A Comment on
Equality
This all began
when someone on a list devoted to mathematics
education objected to the sentence "pi = 22/7", which
is the sort of thing
one sees on examinations in college calculus. Apparently the schools are
so devoted to the use of calculators that students these days
avoid the
use of symbols like the Greek letter for "pi" and the
symbol for
sqrt(2), replacing them with decimal equivalents as soon as
possible in
their calculations.
Approximate decimal equivalents, of course, but --
such is today's style -- written as if exact. The question arose, what do
these students mean to say when they use the "=" sign
this way? Perhaps
they are not really wrong, given the interpretation they have in
mind.
I disputed this,
and claimed that to these students equality was
identity rather than approximation, something that seems to be
troubling
the schools these days in those places where the calculator is
regarded as
the repository of truth.
My point was a psychological one, of course. If
asked, the student saying "pi = 22/7" would probably
admit this was not
quite so, if you wanted to get picky about it; but for daily
life this was
his idea of equality. He
certainly was not talking about equivalence
classes of some other sort.
Somehow this
debate segued into semantic questions quite remote
from the misfortunes brought upon us by the use of calculators
in school
mathematics instructon.
For example, is it true that "=" means identity
when Euclid says the square on the hypotenuse is
"equal" to the sum of the
others? And does
"=" mean identity even in the apparently ambiguous
statement (x^2-1)/(x-1) =
x+1 ? This last equation is ambiguous
because
it is clear the two sides are not the same when considered as
rational
functions (where the convention about implied domain gives us
different
domains for them), and yet are the same as algebraic objects,
i.e. as
members of the field of quotients of P[x]. (Or, more precisely, they are
the same if regarded as names of suitable equivalence classes.)
I think that to
answer the question of equality we do have to make
some decision about what the nature is, of those objects about
which we
wish to make mathematical statements.
Actually, one of my
email pen pals had already signalled a common
attitude when he spoke of two "expressions" as being
equal, thus finessing
(he thought) the distinction between a rational function and a
member of
the field of quotients just mentioned. At one point he objected to my
having written (tongue in cheek, imitating a straw man in a
philosophy
department) that Lincoln was a seven-letter word, asking didn't
I mean
"Lincoln" was a seven-letter word. I could ask him, I
think, if he didn't
mean to ask if rather ""Lincoln"" was a
seven-letter word, since Lincoln
is a man, "Lincoln" his name, and
""Lincoln"" the word expressing that
name. Goodness. Such philosophic niceties are the stuff of
Logic 101
(for non-math students) as given in the department of
philosophy, where
one can spend a month on the mortality of Socrates; but they
will not
serve the mathematician or the general cultured modern citizen,
except as
material for sophomoric levities.
We will never get to
the bottom of mathematics without a Platonic
stance. In the days of
the newmath they tried to get the kiddies to
distinguish between numbers and numerals, and got themselves in
hot water
with exam questions such as "Write down the numeral that
names the number
that solves the ...", which they soon discovered that
wasn't for kids. It
only got worse when it was discovered that the letter x was now
the name
of a numeral, and the word "pronumeral" had to be
invented for this new
idea. In most contexts this is all unnecessary, and in fact
leads to
infinite regression. We
should be reasonable in our language, and make
distinctions only when needed, but since we do have to
understand the
distinctions all the same, we must somewhere agree on a
rock-bottom
reality upon which to begin our building of names and
names-of-names, etc.
When I say "13
= XIII" I am already Platonic. I am
saying that the
number symbolized by the left symbol is THE SAME AS the number
symbolized
by the right. Same number? What's a number? A number is an idea.
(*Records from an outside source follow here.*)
/-! ### The invariant of the machine -/

/-- Settles O31: the stream a step leaves keeps the stream's invariants, and no step writes tables or parameters. -/
theorem everyStepKeepsTheInvariant : Obligations.EveryStepKeepsTheInvariant := by
  intro s t hs h
  obtain ⟨hafter, hgfu, hparams⟩ := step_after h
  exact ⟨hparams ▸ hafter.inv hs.bsp, hgfu.trans hs.gfu⟩

/-- Settles O32: the fresh stream of one byte, and the tables as reset builds them. -/
theorem resetMeetsTheInvariant : Obligations.ResetMeetsTheInvariant :=
  ⟨⟨rfl, fun _ hc => absurd hc List.not_mem_nil, (Bsp.cursorOk_iff _).2 (Nat.zero_le _),
    fun k _ _ => Memory.sbit_nil k, by decide⟩, rfl⟩

/-- Settles O34: a command leaves a stream and a response, and nothing else changed. -/
theorem noCommandWritesTables : Obligations.NoCommandWritesTables := by
  refine ⟨fun i s t h => ?_, fun s t h => (step_after h).2⟩
  obtain ⟨b, r, rfl⟩ := exec_next h
  exact ⟨rfl, rfl, rfl⟩

/-! ### Completion -/

/-- Where the cursor is inside the storage, so are the written bytes (R25). -/
theorem Bsp.CursorOk.prefixLength_le {b : Bsp} (h : b.CursorOk) : b.prefixLength ≤ b.len := by
  rw [Bsp.cursorOk_iff] at h
  rw [Bsp.prefixLength_eq, ceil8]
  omega

/-- BS.EXTRACT of bytes beyond the storage stops (log 8). -/
theorem exec_bsExtract_of_lt {s : State} (h : s.bsp.len < s.bsp.prefixLength) :
    exec .bsExtract s = .fault .storageOutOfRange := if_neg (by omega)

theorem exists_append_next (v n : Nat) (s : State) : ∃ t, append v n s = .next t := by
  rw [append_eq]
  split <;> exact ⟨_, rfl⟩

/-- A command completes where the cursor is inside the storage, unless it is GF.POW with base 0 (R13, R59). -/
theorem exists_exec_next {i : Instr} {s : State} (hs : s.bsp.CursorOk) (hi : ∀ n, i ≠ .gfPow 0#8 n) :
    ∃ t, exec i s = .next t := by
  cases i with
  | bsCreate cap =>
    rw [exec_bsCreate_eq]
    split <;> exact ⟨_, rfl⟩
  | bsAppend v n => exact exists_append_next v n s
  | bsAppendA v => exact exists_append_next v (bitlen v) s
  | bsExtract => exact ⟨_, exec_bsExtract hs.prefixLength_le⟩
  | bsPad | bsFill | bsLen | bsDump | gfAdd | gfSub | gfMul => exact ⟨_, rfl⟩
  | gfDiv a b =>
    by_cases hb : b = 0#8
    · exact ⟨_, hb ▸ exec_gfDiv_zero a s⟩
    · exact ⟨_, exec_gfDiv a hb s⟩
  | gfPow x n => exact ⟨_, exec_gfPow (fun hx => hi n (hx ▸ rfl)) n s⟩

/-- Settles O33: waiting and IllegalCommand complete, and so does the command of any other word. -/
theorem stepsFromTheInvariantComplete : Obligations.StepsFromTheInvariantComplete := by
  intro s hs hnext
  obtain ⟨-, h⟩ | ⟨cw, rest, i, hc, hd, h⟩ | ⟨cw, rest, e, -, -, h⟩ := step_cases s
  · exact ⟨_, h⟩
  · have hpow : ∀ n, i ≠ .gfPow 0#8 n := fun n hi => hnext cw rest n hc (hi ▸ hd)
    rw [h]
    exact exists_exec_next hs.bsp.cursor hpow
  · exact ⟨_, h⟩

/-- Settles O23: the test of BS.EXTRACT is whether the written bytes end inside the storage. -/
theorem extractPastTheStorageFaults : Obligations.ExtractPastTheStorageFaults := by
  intro s
  change _ ↔ s.bsp.len < ceil8 s.bsp.pos
  rw [← Bsp.prefixLength_eq]
  refine ⟨fun h => ?_, exec_bsExtract_of_lt⟩
  by_contra hle
  rw [exec_bsExtract (Nat.not_lt.1 hle)] at h
  cases h

/-! ### Commands that change nothing -/

/-- The cursor put where it stands. -/
theorem Bsp.seek_pos_self (b : Bsp) : Bsp.seek b.pos b = b := by
  have hbit := b.bitCur.isLt
  have hbyte : b.pos / 8 = b.byteCur := by rw [Bsp.pos]; omega
  have hbitCur : (⟨b.pos % 8, Nat.mod_lt _ (by decide)⟩ : Fin 8) = b.bitCur := by
    apply Fin.ext
    rw [Bsp.pos]
    simp only
    omega
  rw [Bsp.seek, hbyte, hbitCur]

/-- An append of length 0 leaves the stream as it is, where the storage reaches the cursor (R119 (c)). -/
theorem Bsp.appended_zero (p : Params) (v : Nat) {b : Bsp} (h : b.need 0 ≤ b.len) : b.appended p v 0 = b := by
  rw [Bsp.appended, Bsp.grown_of_le b p _ h]
  exact Bsp.seek_pos_self b

/-- Settles O18: the empty group needs no more storage than there is, and moves no cursor. -/
theorem appendOfLengthZeroChangesNothing : Obligations.AppendOfLengthZeroChangesNothing := by
  intro s value hcursor hbounded
  have hneed : s.bsp.need 0 ≤ s.bsp.len := (Bsp.prefixLength_eq s.bsp).ge.trans hcursor.prefixLength_le
  rw [exec_bsAppend, append_of_fits (Params.exceeds_mono hneed hbounded), Bsp.appended_zero _ _ hneed]
  rfl

theorem Bsp.padded_of_bitCur_eq_zero {b : Bsp} (h : b.bitCur = 0) : b.padded = b := if_pos h

@[simp] theorem Bsp.padded_padded (b : Bsp) : b.padded.padded = b.padded :=
  Bsp.padded_of_bitCur_eq_zero (Bsp.padded_bitCur b)

/-- After BS.FILL the cursor is at the end, so a second BS.FILL has no byte to fill (R126 (a)). -/
@[simp] theorem Bsp.filled_filled (b : Bsp) : b.filled.filled = b.filled := by
  have hpad : b.filled.padded = b.filled := Bsp.padded_of_bitCur_eq_zero rfl
  have hnone : b.filled.len - b.filled.byteCur = 0 := Nat.sub_self _
  rw [Bsp.filled, hpad, hnone]
  rfl

/-- Settles O21: aligning and filling the stream are idempotent, and the response is the same. -/
theorem padAndFillAreIdempotent : Obligations.PadAndFillAreIdempotent := by
  intro s t
  refine ⟨fun h => ?_, fun h => ?_⟩
  · rw [exec_bsPad] at h
    injection h with h
    subst h
    rw [exec_bsPad, State.withResponse_bsp, State.withBsp_bsp, Bsp.padded_padded]
    rfl
  · rw [exec_bsFill] at h
    injection h with h
    subst h
    rw [exec_bsFill, State.withResponse_bsp, State.withBsp_bsp, Bsp.filled_filled]
    rfl

end Sys2Proof.Machine
end

section
/-! A step and its response (`30_encoding.md` R80 to R87, `60_exceptions.md` R221, R226): one word taken, one response
emitted, whatever stood before it; which responses a command can give; the header that shows one. -/

namespace Sys2Proof.Machine

/-! ### The step -/

/-- Settles O7: the case of the step on a word that decodes. -/
theorem stepRunsTheDecodedInstruction : Obligations.StepRunsTheDecodedInstruction :=
  fun _ _ _ _ hc hd => step_of_decode_ok hc hd

/-- With no word presented the block waits (R241). -/
theorem step_of_commands_eq_nil {s : State} (h : s.commands = []) : step s = .next s := by
  simp only [step, h, waitForCommand]

/-- Settles O8: the case of the step with no word. -/
theorem stepWaitsWithoutACommand : Obligations.StepWaitsWithoutACommand := fun _ => step_of_commands_eq_nil

/-- A command's outcome is the same after any two responses, or none (R80). -/
theorem exec_eq_of_withResponse_eq {s s' : State} (h : ∀ r, s.withResponse r = s'.withResponse r) (i : Instr) :
    exec i s = exec i s' := by
  rw [← exec_withResponse i s .done, h, exec_withResponse]

/-- A step on a presented word does not read the response before it (R226). -/
theorem step_response_irrelevant {s : State} {cw : CommandWord} {rest : List CommandWord}
    (hc : s.commands = cw :: rest) (q : Option Response) : step { s with response := q } = step s := by
  cases hd : decode cw with
  | ok i =>
    rw [step_of_decode_ok hc hd, step_of_decode_ok (s := { s with response := q }) hc hd]
    exact exec_eq_of_withResponse_eq (fun _ => rfl) i
  | error e =>
    rw [step_of_decode_error hc hd, step_of_decode_error (s := { s with response := q }) hc hd]
    rfl

/-- Settles O9: a command takes no word from the port itself and leaves a response, and an illegal word has one too. -/
theorem stepTakesOneWordAndAnswersOnce : Obligations.StepTakesOneWordAndAnswersOnce := by
  intro s t cw rest hc h
  have hport : t.commands = rest ∧ ∃ r, t.response = some r := by
    cases hd : decode cw with
    | ok i =>
      rw [step_of_decode_ok hc hd] at h
      obtain ⟨b, r, rfl⟩ := exec_next h
      exact ⟨rfl, r, rfl⟩
    | error e =>
      rw [step_of_decode_error hc hd] at h
      injection h with h
      subst h
      exact ⟨rfl, _, rfl⟩
  exact ⟨hport.1, hport.2, fun q => (step_response_irrelevant hc q).trans h⟩

/-! ### Status codes -/

theorem Status.ofCode_code (st : Status) : Status.ofCode st.code = some st := by cases st <;> rfl

/-- The codes 0x6 to 0xD are unassigned (R221). -/
theorem Status.ofCode_unassigned : ∀ c : BitVec 4, 0x6 ≤ c.toNat → c.toNat ≤ 0xD → Status.ofCode c = none := by
  decide

/-- What the word decodes to where a step on it emits the status (R221). -/
def EmittedFor (cw : CommandWord) : Status → Prop
  | .ok => True
  | .divisionByZero => ∃ a, decode cw = .ok (.gfDiv a 0#8)
  | .capacityExceeded => (∃ cap, decode cw = .ok (.bsCreate cap)) ∨
      (∃ value length, decode cw = .ok (.bsAppend value length)) ∨ ∃ value, decode cw = .ok (.bsAppendA value)
  | .illegalCommand => ∃ e, decode cw = .error e
  | .unsupportedMode | .unsupportedVersion | .unsupportedErrorCorrectionLevel | .invalidCharacter => False
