-- ==== Sys2Proof/Machine/Control.lean ====
section
/-! DEFINITION. Jumps, call, return and the skips on registers (42_control_flow.md). In every meaning `s.pc` is already `pc0 + 2`.
No target is checked here: only the next fetch checks PC (R179, 40_cycle.md R123; log 10). -/

namespace Sys2Proof.Machine

/-- 1NNN (R171). -/
def execJp (nnn : Addr) (s : State) : Outcome := .next (s.setPc (zextAddr nnn))

/-- BNNN: the exact 16-bit sum, not reduced modulo 4096 (R178; decision D8, DESIGN CHOICE, log 10). -/
def execJpV0 (nnn : Addr) (s : State) : Outcome := .next (s.setPc (zextAddr nnn + zextByte (s.readV 0x0#4)))

/-- 2NNN: `StackOverflow` when 16 return addresses are on the stack, else push the advanced PC and jump (R172). -/
def execCall (nnn : Addr) (s : State) : Outcome :=
  if 16 ≤ s.sp.toNat then raiseInExecute s (.stackOverflow (encode (.call nnn)))
  else .next ((s.push s.pc).setPc (zextAddr nnn))

/-- 00EE: `StackUnderflow` on an empty stack, else pop into PC, not masked (R170). An SP above 16 has no entry to pop and stops
the model (log 21). -/
def execRet (s : State) : Outcome :=
  if s.sp.toNat = 0 then raiseInExecute s (.stackUnderflow (encode .ret))
  else
    match s.top with
    | some w => .next (s.drop.setPc w)
    | none => .fault (.illegalStackPointer s.sp)

/-- 3XNN (R173, R177). -/
def execSeImm (x : Reg) (nn : Byte) (s : State) : Outcome := .next (s.skipIf (s.readV x == nn))

/-- 4XNN (R174, R177). -/
def execSneImm (x : Reg) (nn : Byte) (s : State) : Outcome := .next (s.skipIf (s.readV x != nn))

/-- 5XY0 (R175, R177). -/
def execSeReg (x y : Reg) (s : State) : Outcome := .next (s.skipIf (s.readV x == s.readV y))

/-- 9XY0 (R176, R177). -/
def execSneReg (x y : Reg) (s : State) : Outcome := .next (s.skipIf (s.readV x != s.readV y))

end Sys2Proof.Machine
end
It is not inherent in the ink that is spilled on paper to form
the numeral "13".
Nothing we write on paper is a mathematical object; mathematical
objects
are ideals and dwell in Plato's heaven. As soon as they are something else
we have trouble.
All the stuff we
write in ink, chalk or electrons, or speak viva
voce, are
not mathematical objects, but are expressions we use to jog our
senses into recognizing the ideal objects that are the real
subject of our
discourse. I remember one
of my professors once trying to deny this, when
defining an adjunction to a field. He said, "If F is a field, F[X] is
defined as follows: let X be any object (an apple, a cousin, C#,
etc.) and
form all formal expressions ..." But this was fraudulent. Apples and C#
do not live in Plato's heaven, whereas the field F did, and so
combining
them in this way into "expressions" which are half
inside and half outside
has no meaning for us.
(Well, maybe C# is up there somewhere, but among
the members of the chromatic scale, not among the fields ripe
for
extension.)
Nobody ever told me
that these permanent abstractions unrelated to
their manner of expression are what mathematical statements are,
and that
Plato's heaven is where mathematics lives, but it is the only
way I can
think about it. F and
F[X] inhabit Plato's heaven; otherwise F[X] has no
existence once I'm dead, or once the universe collapses; and
this is
impossible to believe.
Fields cannot depend on me and my friends; we are
too temporary. The fifth
degree polynomial was unsolvable long before
Abel; can anyone deny it?
Then how can it ever cease to be unsolvable?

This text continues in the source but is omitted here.